Mechanisms and effects of pallidal deep brain stimulation on levodopa resistant motor signs in Parkinson's disease

Project Summary/Abstract A large percentage of people with Parkinson’s disease (PD) will develop debilitating levodopa-resistant impairment in postural stability and gait disturbances, including freezing of gait, over the course of disease. Many of these individuals will be become candidates for treatment with deep brain stimulation (DBS) due to disease

progression and adverse effects associated with prolonged use of dopamine replacement therapy. While subthalamic nucleus (STN) and globus pallidus (GP) DBS using standard clinical targets and stimulation parameters can be highly effective for the treatment of the cardinal motor symptoms of PD, both treatments often

fail to control levodopa-resistant motor features of PD. Previous studies, and our ongoing research, have provided evidence that the most effective site for alleviating akinesia and bradykinesia was the posterolaterodorsal region of the GPi, near the border between the internal and external (GPe) segments, dorsal

to the region typically targeted for GPi DBS. Moreover, DBS in this region can be effective for levodopa-resistant motor signs. Currently, the mechanisms mediating the prokinetic effects of stimulation near the GPi-GPe border (GPi/e-DBS) are poorly understood. The primary goal of this project is to gain a better understanding of the

pathways mediating the benefits of GPi/e-DBS on levodopa-resistant motor signs. The project will leverage technical advances in DBS lead design that allow current steering and adjustment of electric field orientation, in conjunction with patient-specific computational models, to tune stimulation to preferentially activate prokinetic

axonal pathways (Aims 1 and 3). In addition, we will wirelessly record local field potentials from leads chronically implanted in people with GP DBS (Aim 2), and use wearable technology to monitor gait and mobility during chronic stimulation in the home environment (Aim 2). Aim 1 will examine the effects of altering the orientation of

the electric field induced by GPi/e-DBS to be either parallel or orthogonal (lowest or highest net axonal activation thresholds, repectively) to putative striato-GPi and GPe to GPi afferent pathways (prokinetic connections of the basal ganglia). Aim 2 will use the Medtronic Percept™ PC DBS system with active sensing to study: (i) pallidal

oscillations associated with the re-emergence (wash-out) and suppression (wash-in) of gait impairment with GPi/e-DBS, (2) the up- and down-stream effects of GP DBS on motor network activity using 3T fMRI, and (iii) the relationship between fluctuations in gait and GP LFPs during activities of daily living (recorded over 4 weeks).

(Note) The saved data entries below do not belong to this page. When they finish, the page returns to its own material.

-- ==== Sys2Proof/Machine/Agents.lean ====
section
/-! DEFINITION. The step of each agent (spec 00_scope.md R6): Client, Sequencer, PeerRx, PeerTx, Timebase. -/

namespace Sys2Proof.Machine

open Sys2Proof

/-- The Client writes `w` to CMD: dropped while BUSY, else refused if illegal, else executed (R32, R283-R285). -/
def issue (w : Word) (s : State) : Host.Outcome State Fault Refusal :=
  if s.busy then .next s.dropBusy
  else match decode w with
    | .ok i => exec i s
    | .error _ => .next s.raiseIllegal

/-- The Client writes the register port: offset 0x00 is CMD, every other write is ignored (R32, R41). -/
def clientWrite (off : BitVec 8) (w : Word) (s : State) : Host.Outcome State Fault Refusal :=
  if off = 0#8 then issue w s else .next s

/-- The Client reads the register port: it is given the state before the step, and the block does not change (R41). -/
def State.clientRead (s : State) (off : BitVec 8) : State :=
  s.setEnv { s.env with reads := s.env.reads ++ [(off, s.readReg off)] }

/-- The Sequencer's step of the phase is enabled (R51). -/
def State.sequencerEnabled (s : State) : Bool :=
  match s.phase with
  | .idle => false
  | .emit line => decide (line.length ≤ s.txFree)
  | .settle n => decide (n = 0#16)
  | .scan _ => true
  | .copy _ => true
  | .sendtx line _ _ => decide (line.length ≤ s.txFree)
  | .window n _ => decide (n = 0#16)

/-- The Sequencer's step of the phase (R51). -/
def State.sequencerEffect (s : State) : State :=
  match s.phase with
  | .idle => s
  | .emit line => (s.txPush line).complete
  | .settle _ => s.setPhase (.scan 0)
  | .scan p => s.scanStep p
  | .copy w => s.copyStep w
  | .sendtx line w t => s.startWindow line w t
  | .window _ w => s.closeWindow w

/-- The Sequencer's turn: its step when that is enabled, else nothing (R6, R51; log 2). -/
def State.sequencerStep (s : State) : State := if s.sequencerEnabled then s.sequencerEffect else s

/-- One TICK: it counts down SETTLE and WINDOW above 0 and has no other effect (R51, R172, R203). -/
def State.tick (s : State) : State :=
  match s.phase with
  | .idle => s
  | .emit _ => s
  | .settle n => if n = 0#16 then s else s.setPhase (.settle (n - 1#16))
  | .scan _ => s
  | .copy _ => s
  | .sendtx _ _ _ => s
  | .window n w => if n = 0#16 then s else s.setPhase (.window (n - 1#16) w)

/-- One agent step (R6, R7). -/
def runAction (a : Action) (s : State) : Host.Outcome State Fault Refusal :=
  match a with
  | .writeReg off w => clientWrite off w s
  | .readReg off => .next (s.clientRead off)
  | .reset => .next s.hardReset
  | .sequencer => .next s.sequencerStep
  | .peerRx b => .next (s.receive b)
  | .peerTx => .next s.transmit
  | .tick => .next s.tick

/-- The next agent step, and the environment once it is taken: the first listed step, or a free one (log 1). -/
def Env.nextAction (e : Env) : Action × Env :=
  match e.schedule with
  | a :: rest => (a, { e with schedule := rest })
  | [] => (Config.freeAction e.turn, { e with turn := e.turn + 1 })

/-- The agent steps that make the block run command word `w` next: the Client writes it to CMD. -/
def State.fetchWord (s : State) (w : Word) : State :=
  (s.setEnv { s.env with schedule := .writeReg 0#8 w :: s.env.schedule }).setPhase .idle

end Sys2Proof.Machine
end

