-- ==== Sys2Proof/Tests/Slice0.lean ====
section
/-! SUPPORT. The model's own tests: the well-formedness checks, a word written out field by field for every constructor,
one-step tests from the vectors of spec 95_test_vectors.md, and for each statement with hypotheses a concrete state and
operands that meet them. -/

namespace Sys2Proof.Tests

open Sys2Proof Sys2Proof.Machine

/-! ### States for the tests -/

/-- The parameters of 95_test_vectors.md with the given capacity request: RX_DEPTH 64, TX_DEPTH 257, SETTLE_TICKS 2,
TIMEOUT_UNIT_TICKS 500, STATUS_INIT (0,0,0). -/
def params (cap : Nat) : Params := ⟨cap, 63, 0, 2#16, 500#15, ⟨.disarmed, .none, .noneTriggered⟩⟩

/-- The reset state with these parameters. -/
def fresh (cap : Nat) : State := State.resetWith (params cap) Env.empty

/-- FrameBuffer storage holding `l` from index `i` up. -/
def load : Nat → Bytes → Memory
  | _, [] => []
  | i, b :: l => Memory.write (load (i + 1) l) i b

/-- "FB = s". -/
def line (cap : Nat) (s : String) : State := (fresh cap).setFb (load 0 (ascii s))

/-- "RX = s". -/
def received (cap : Nat) (s : String) : State := (fresh cap).setRx (ascii s)

/-- A field of the next state. -/
def after {α : Type} (o : Host.Outcome State Fault Refusal) (f : State → α) : Option α :=
  match o with
  | .next t => some (f t)
  | .fault _ => none
  | .refused _ => none

/-! ### Well-formedness: each check refuses an ill-formed term -/

theorem test_wellFormed_matchp_keyword : Instr.wellFormed (.matchp 9) = false := by decide
theorem test_wellFormed_matchs_keyword : Instr.wellFormed (.matchs 14) = false := by decide
theorem test_wellFormed_send_keyword : Instr.wellFormed (.send 10 500) = false := by decide
theorem test_wellFormed_resp_keyword : Instr.wellFormed (.resp 12) = false := by decide
theorem test_wellFormed_dword_keyword : Instr.wellFormed (.dword 9) = false := by decide
theorem test_wellFormed_rdcred_selector : Instr.wellFormed (.rdcred 2 0) = false := by decide
theorem test_wellFormed_bounds : Instr.wellFormed (.matchp 8) = true ∧ Instr.wellFormed (.send 15 65535) = true ∧
    Instr.wellFormed (.rdcred 1 255) = true ∧ Instr.wellFormed (.setb 255 255) = true := by decide

/-! ### Decoding: the fields of R101-R105 with the opcodes of R107 -/

theorem test_decode_nop : decode (0b00000000#8 ++ 0b000000000000000000000000#24) = .ok .nop := by decide
theorem test_decode_clr : decode (0b00000001#8 ++ 0b000000000000000000000000#24) = .ok .clr := by decide
theorem test_decode_getb : decode (0b00000010#8 ++ 0b10000001#8 ++ 0b0000000000000000#16) = .ok (.getb 129) := by decide
theorem test_decode_getd : decode (0b00000011#8 ++ 0b00000111#8 ++ 0b0000000000000000#16) = .ok (.getd 7) := by decide
theorem test_decode_setb : decode (0b00000100#8 ++ 0b00000011#8 ++ 0b00000000#8 ++ 0b01000001#8) =
    .ok (.setb 3 0x41) := by decide
theorem test_decode_textlen : decode (0b00000101#8 ++ 0b000000000000000000000000#24) = .ok .textlen := by decide
theorem test_decode_matchp : decode (0b00000110#8 ++ 0b0000#4 ++ 0b1000#4 ++ 0b0000000000000000#16) =
    .ok (.matchp 8) := by decide
theorem test_decode_matchs : decode (0b00000111#8 ++ 0b0000#4 ++ 0b0011#4 ++ 0b0000000000000000#16) =
    .ok (.matchs 3) := by decide
theorem test_decode_patset : decode (0b00001000#8 ++ 0b00000001#8 ++ 0b00000000#8 ++ 0b01001011#8) =
    .ok (.patset 1 0x4B) := by decide
theorem test_decode_patlen : decode (0b00001001#8 ++ 0b00010001#8 ++ 0b0000000000000000#16) = .ok (.patlen 17) := by
  decide
theorem test_decode_clrerr : decode (0b00001111#8 ++ 0b000000000000000000000000#24) = .ok .clrerr := by decide
theorem test_decode_capture : decode (0b00010000#8 ++ 0b000000000000000000000000#24) = .ok .capture := by decide
theorem test_decode_drain : decode (0b00010001#8 ++ 0b000000000000000000000000#24) = .ok .drain := by decide
theorem test_decode_send : decode (0b00100000#8 ++ 0b0000#4 ++ 0b1111#4 ++ 0b1000000000000001#16) =
    .ok (.send 15 32769) := by decide
theorem test_decode_field : decode (0b00100001#8 ++ 0b11111110#8 ++ 0b0000000000000000#16) = .ok (.field 254) := by
  decide
theorem test_decode_fieldn : decode (0b00100010#8 ++ 0b000000000000000000000000#24) = .ok .fieldn := by decide
theorem test_decode_resp : decode (0b00100011#8 ++ 0b0000#4 ++ 0b0111#4 ++ 0b0000000000000000#16) = .ok (.resp 7) := by
  decide
theorem test_decode_dstat : decode (0b00110000#8 ++ 0b000000000000000000000000#24) = .ok .dstat := by decide
theorem test_decode_dcred : decode (0b00110001#8 ++ 0b000000000000000000000000#24) = .ok .dcred := by decide
theorem test_decode_dword : decode (0b00110010#8 ++ 0b0000#4 ++ 0b0100#4 ++ 0b0000000000000000#16) =
    .ok (.dword 4) := by decide
theorem test_decode_rdcred : decode (0b00110011#8 ++ 0b00000001#8 ++ 0b00000000#8 ++ 0b11111111#8) =
    .ok (.rdcred 1 255) := by decide

/-- The illegal words of 95_test_vectors.md 2.1, each refused by its own name. -/
theorem test_decode_refusals :
    decode 0x00000001#32 = .error (.reservedBits 0x00000001#32) ∧
    decode 0x02000001#32 = .error (.reservedBits 0x02000001#32) ∧
    decode 0x04000100#32 = .error (.reservedBits 0x04000100#32) ∧
    decode 0x06100000#32 = .error (.reservedBits 0x06100000#32) ∧
    decode 0x201601F4#32 = .error (.reservedBits 0x201601F4#32) ∧
    decode 0x060E0000#32 = .error (.illegalKeyword 14) ∧ decode 0x200A01F4#32 = .error (.illegalKeyword 10) ∧
    decode 0x33020000#32 = .error (.illegalSelector 2) ∧
    decode 0x0A000000#32 = .error (.unassignedOpcode 0x0A) ∧ decode 0xFF000000#32 = .error (.unassignedOpcode 0xFF) := by
  decide

theorem test_decodeTableWord : decodeTableWord 32 0x200601F4 = some (.send 6 500) ∧
    decodeTableWord 32 0x40000000 = none := by decide

/-! ### The assembler: the examples of R113 and the expansions of R112 -/

theorem test_assemble : assemble 64 [ascii "NOP ; nothing", ascii "SETB 3, 'A'", ascii "SEND KW_OK, 500",
    ascii "SEND PAT, 0", ascii "RDCRED PASS, 3", ascii "GETB 0x05", ascii "AWAIT_OK 500", ascii ""] =
    some [0x00000000#32, 0x04030041#32, 0x200601F4#32, 0x200F0000#32, 0x33010003#32, 0x02050000#32, 0x200601F4#32] := by
  decide

theorem test_assemble_pseudo : assembleLine 64 (ascii "LDPAT \"OK\"") =
      some [.patset 0 0x4F, .patset 1 0x4B, .patlen 2] ∧
    assembleLine 2 (ascii "LDLINE \"A,\"") = some [.clr, .setb 0 0x41, .setb 1 0x2C] ∧
    assembleLine 1 (ascii "LDLINE \"A,\"") = none ∧ assembleLine 64 (ascii "GETB 256") = none ∧
    assembleLine 64 (ascii "MATCHP 9") = none ∧ assembleLine 64 (ascii "RDCRED 2, 0") = none ∧
    assembleLine 64 (ascii "SEND KW_OK, 65536") = none ∧
    assembleLine 64 (ascii "LDPAT \"ABCDEFGHIJKLMNOPQ\"") = none ∧
    assembleLine 64 (ascii "LDLINE \"" ++ [0x00#8] ++ ascii "\"") = none ∧
    assembleLine 64 (ascii "SETB 0, '" ++ [0xFF#8] ++ ascii "'") = some [.setb 0 0xFF] := by decide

Aim 3 will examine the effects of stimulation in the associative/limbic region of the GPe on gait and postural control with and without an increased cognitive load (dual-task). Together, these experiments will provide critical insight into the mechanisms and effects of GPi/e-DBS on basal ganglia and cortical-subcortical circuitry and

measures of gait and postural control. This could lead to a new approach to using GP DBS to treat levodopa- resistant motor signs of PD.